Exercise aim >> Within the listing below, please copy exactly the lines between the line holding "def codeOf (i" and the line holding "address on. -/", inclusive.

⟨

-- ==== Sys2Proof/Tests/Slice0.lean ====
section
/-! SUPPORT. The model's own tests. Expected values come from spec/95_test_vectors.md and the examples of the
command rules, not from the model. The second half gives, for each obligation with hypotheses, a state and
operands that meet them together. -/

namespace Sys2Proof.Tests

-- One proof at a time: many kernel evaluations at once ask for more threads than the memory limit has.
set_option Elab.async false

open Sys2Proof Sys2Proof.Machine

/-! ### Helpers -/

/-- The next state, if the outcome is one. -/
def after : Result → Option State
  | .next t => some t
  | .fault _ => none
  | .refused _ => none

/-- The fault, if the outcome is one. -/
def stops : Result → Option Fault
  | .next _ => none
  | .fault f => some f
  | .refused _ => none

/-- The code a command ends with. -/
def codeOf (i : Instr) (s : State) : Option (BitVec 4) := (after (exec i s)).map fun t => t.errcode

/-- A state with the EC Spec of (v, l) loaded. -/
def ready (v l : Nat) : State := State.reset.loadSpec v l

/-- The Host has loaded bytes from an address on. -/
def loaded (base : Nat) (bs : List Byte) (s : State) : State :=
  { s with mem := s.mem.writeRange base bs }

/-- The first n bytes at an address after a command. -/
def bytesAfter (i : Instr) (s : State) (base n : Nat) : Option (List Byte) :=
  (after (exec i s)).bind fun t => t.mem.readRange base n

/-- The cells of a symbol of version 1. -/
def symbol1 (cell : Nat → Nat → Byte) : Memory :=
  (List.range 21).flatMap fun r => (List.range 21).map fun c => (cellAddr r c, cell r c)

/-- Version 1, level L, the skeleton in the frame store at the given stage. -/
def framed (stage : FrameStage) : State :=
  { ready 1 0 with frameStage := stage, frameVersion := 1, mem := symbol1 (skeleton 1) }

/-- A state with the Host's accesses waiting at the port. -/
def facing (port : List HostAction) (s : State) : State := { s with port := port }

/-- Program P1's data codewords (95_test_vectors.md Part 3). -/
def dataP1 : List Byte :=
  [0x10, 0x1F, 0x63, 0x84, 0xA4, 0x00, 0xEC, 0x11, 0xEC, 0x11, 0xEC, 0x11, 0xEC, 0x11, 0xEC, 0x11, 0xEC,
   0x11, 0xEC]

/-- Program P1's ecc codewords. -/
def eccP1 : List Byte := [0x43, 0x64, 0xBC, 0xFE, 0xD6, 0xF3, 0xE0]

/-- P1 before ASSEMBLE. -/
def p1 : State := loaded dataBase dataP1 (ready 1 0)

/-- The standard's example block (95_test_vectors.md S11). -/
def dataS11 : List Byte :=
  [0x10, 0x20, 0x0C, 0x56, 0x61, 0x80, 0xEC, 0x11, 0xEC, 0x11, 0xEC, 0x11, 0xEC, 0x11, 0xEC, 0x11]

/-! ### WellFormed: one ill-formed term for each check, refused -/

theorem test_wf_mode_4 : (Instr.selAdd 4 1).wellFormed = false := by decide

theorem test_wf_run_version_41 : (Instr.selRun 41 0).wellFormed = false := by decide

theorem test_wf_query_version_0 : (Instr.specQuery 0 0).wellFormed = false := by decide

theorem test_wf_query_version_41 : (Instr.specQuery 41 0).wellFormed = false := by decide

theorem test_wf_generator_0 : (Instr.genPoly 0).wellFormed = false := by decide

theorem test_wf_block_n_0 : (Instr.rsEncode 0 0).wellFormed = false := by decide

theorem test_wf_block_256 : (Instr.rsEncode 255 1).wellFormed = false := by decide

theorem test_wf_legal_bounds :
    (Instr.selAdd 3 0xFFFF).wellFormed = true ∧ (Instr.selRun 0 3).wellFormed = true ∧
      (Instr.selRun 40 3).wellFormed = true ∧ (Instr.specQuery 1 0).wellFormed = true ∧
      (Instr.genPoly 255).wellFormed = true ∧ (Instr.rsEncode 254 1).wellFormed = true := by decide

⟩

Task response >>
def codeOf (i : Instr) (s : State) : Option (BitVec 4) := (after (exec i s)).map fun t => t.errcode

/-- A state with the EC Spec of (v, l) loaded. -/
def ready (v l : Nat) : State := State.reset.loadSpec v l

/-- The Host has loaded bytes from an address on. -/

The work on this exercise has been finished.